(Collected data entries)
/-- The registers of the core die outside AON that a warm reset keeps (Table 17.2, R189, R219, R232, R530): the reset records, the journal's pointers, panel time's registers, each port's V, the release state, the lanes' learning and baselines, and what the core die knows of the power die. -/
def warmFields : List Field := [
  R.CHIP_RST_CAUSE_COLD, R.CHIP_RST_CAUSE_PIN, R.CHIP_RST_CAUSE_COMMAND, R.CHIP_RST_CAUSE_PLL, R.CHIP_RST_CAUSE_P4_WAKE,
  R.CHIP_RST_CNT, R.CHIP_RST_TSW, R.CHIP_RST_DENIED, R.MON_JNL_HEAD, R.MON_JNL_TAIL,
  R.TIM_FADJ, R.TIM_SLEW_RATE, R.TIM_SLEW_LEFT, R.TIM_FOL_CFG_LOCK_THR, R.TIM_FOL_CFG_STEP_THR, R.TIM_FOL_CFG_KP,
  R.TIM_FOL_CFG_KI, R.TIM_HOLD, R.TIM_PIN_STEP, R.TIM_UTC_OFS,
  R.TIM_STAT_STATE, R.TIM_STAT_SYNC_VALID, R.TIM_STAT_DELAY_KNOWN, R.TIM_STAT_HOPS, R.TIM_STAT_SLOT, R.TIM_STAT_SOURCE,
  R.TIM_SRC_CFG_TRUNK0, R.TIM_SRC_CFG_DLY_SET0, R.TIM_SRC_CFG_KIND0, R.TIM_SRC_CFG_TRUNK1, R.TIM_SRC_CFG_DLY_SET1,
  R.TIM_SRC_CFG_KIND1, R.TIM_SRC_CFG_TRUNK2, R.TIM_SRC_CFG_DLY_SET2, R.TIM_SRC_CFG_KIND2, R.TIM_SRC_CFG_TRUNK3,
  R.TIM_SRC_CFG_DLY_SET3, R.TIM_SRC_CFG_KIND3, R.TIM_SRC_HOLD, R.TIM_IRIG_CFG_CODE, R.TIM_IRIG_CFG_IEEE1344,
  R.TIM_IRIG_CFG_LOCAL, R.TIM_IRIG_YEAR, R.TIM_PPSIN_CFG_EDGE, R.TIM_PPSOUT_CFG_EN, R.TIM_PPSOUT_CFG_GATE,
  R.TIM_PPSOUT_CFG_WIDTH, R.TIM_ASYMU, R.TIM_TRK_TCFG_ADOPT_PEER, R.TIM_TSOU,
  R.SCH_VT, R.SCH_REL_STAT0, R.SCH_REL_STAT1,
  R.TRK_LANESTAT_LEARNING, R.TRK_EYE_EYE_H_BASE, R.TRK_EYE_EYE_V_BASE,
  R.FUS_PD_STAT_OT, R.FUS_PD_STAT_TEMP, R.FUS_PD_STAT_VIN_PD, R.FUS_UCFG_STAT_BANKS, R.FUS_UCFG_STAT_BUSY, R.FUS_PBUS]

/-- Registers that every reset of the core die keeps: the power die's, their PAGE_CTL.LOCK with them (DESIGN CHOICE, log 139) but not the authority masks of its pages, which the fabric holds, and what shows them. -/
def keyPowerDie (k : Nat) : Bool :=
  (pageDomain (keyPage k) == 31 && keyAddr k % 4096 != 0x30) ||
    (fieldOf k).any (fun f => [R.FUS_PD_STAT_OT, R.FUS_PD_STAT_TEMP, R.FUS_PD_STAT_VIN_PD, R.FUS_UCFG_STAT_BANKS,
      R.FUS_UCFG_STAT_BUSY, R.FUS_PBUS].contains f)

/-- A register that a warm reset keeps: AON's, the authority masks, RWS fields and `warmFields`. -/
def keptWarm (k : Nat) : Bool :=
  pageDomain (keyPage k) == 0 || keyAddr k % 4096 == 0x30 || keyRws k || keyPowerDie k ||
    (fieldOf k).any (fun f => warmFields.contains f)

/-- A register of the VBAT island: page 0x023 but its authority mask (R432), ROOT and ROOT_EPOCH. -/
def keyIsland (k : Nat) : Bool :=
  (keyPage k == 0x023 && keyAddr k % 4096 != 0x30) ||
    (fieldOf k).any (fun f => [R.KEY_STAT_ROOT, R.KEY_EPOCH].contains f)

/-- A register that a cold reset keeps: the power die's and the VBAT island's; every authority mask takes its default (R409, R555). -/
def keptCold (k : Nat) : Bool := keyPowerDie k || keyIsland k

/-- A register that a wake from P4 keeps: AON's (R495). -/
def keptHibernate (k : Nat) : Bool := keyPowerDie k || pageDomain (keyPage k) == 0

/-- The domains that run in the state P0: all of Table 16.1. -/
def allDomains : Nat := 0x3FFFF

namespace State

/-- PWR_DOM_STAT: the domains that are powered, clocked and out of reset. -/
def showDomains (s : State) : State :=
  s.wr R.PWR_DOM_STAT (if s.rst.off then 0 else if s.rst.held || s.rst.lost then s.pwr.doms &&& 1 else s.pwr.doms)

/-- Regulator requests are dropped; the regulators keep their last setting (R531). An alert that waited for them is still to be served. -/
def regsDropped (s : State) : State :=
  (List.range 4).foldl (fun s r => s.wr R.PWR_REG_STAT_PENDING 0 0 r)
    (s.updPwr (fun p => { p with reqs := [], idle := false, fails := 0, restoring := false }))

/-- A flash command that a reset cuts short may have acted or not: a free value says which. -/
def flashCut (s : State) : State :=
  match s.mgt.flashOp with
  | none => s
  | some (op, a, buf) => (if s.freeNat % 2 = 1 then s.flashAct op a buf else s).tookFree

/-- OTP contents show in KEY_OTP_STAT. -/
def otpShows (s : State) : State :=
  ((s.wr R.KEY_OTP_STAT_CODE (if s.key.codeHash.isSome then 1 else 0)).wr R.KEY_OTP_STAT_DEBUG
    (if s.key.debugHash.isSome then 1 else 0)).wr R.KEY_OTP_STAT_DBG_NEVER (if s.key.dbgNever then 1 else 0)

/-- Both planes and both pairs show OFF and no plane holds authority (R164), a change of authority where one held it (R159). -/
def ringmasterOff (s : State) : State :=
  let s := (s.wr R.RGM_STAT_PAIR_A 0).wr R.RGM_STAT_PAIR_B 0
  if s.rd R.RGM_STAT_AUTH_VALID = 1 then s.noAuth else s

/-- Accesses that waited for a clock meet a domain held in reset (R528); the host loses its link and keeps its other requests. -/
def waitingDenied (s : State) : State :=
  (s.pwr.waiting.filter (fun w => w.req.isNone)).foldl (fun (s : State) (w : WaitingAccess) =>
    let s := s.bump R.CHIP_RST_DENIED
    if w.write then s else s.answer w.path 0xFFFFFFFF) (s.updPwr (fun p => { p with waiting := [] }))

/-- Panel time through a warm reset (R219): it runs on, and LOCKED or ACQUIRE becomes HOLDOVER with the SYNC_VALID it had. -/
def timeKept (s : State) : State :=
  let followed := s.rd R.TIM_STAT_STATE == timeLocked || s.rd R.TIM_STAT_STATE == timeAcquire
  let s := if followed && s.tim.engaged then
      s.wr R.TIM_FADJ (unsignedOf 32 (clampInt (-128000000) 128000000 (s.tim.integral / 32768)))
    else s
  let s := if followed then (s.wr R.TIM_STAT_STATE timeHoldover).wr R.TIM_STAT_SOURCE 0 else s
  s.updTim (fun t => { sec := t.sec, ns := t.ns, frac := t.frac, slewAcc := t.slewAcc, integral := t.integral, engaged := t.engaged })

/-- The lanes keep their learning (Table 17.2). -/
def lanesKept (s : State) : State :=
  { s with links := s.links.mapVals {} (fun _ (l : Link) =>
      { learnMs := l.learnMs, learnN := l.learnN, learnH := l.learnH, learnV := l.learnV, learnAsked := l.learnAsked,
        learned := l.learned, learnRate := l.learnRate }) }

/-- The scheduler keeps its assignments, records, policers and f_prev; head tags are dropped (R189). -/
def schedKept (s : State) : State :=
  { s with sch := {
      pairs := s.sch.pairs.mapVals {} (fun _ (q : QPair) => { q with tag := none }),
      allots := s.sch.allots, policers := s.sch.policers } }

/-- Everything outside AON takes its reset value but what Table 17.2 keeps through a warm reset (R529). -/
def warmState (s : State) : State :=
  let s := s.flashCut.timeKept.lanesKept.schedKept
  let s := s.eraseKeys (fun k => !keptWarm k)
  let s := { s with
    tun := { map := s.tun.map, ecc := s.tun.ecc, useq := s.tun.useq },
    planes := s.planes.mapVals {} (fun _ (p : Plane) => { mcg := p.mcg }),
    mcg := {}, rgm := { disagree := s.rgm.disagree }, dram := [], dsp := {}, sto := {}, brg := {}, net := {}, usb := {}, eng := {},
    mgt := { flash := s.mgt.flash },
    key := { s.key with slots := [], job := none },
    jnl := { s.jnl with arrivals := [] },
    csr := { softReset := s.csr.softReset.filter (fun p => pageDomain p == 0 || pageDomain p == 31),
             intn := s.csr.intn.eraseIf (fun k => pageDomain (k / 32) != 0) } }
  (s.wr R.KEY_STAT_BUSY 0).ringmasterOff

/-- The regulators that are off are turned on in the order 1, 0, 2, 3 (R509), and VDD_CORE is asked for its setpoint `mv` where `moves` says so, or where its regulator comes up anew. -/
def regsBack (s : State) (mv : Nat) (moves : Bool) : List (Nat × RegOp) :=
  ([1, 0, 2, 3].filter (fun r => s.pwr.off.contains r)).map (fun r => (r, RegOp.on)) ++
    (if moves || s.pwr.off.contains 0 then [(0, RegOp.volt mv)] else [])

- Directions: Tell how many lines of the data include the word "records", and nothing else.

- Exercise result: 2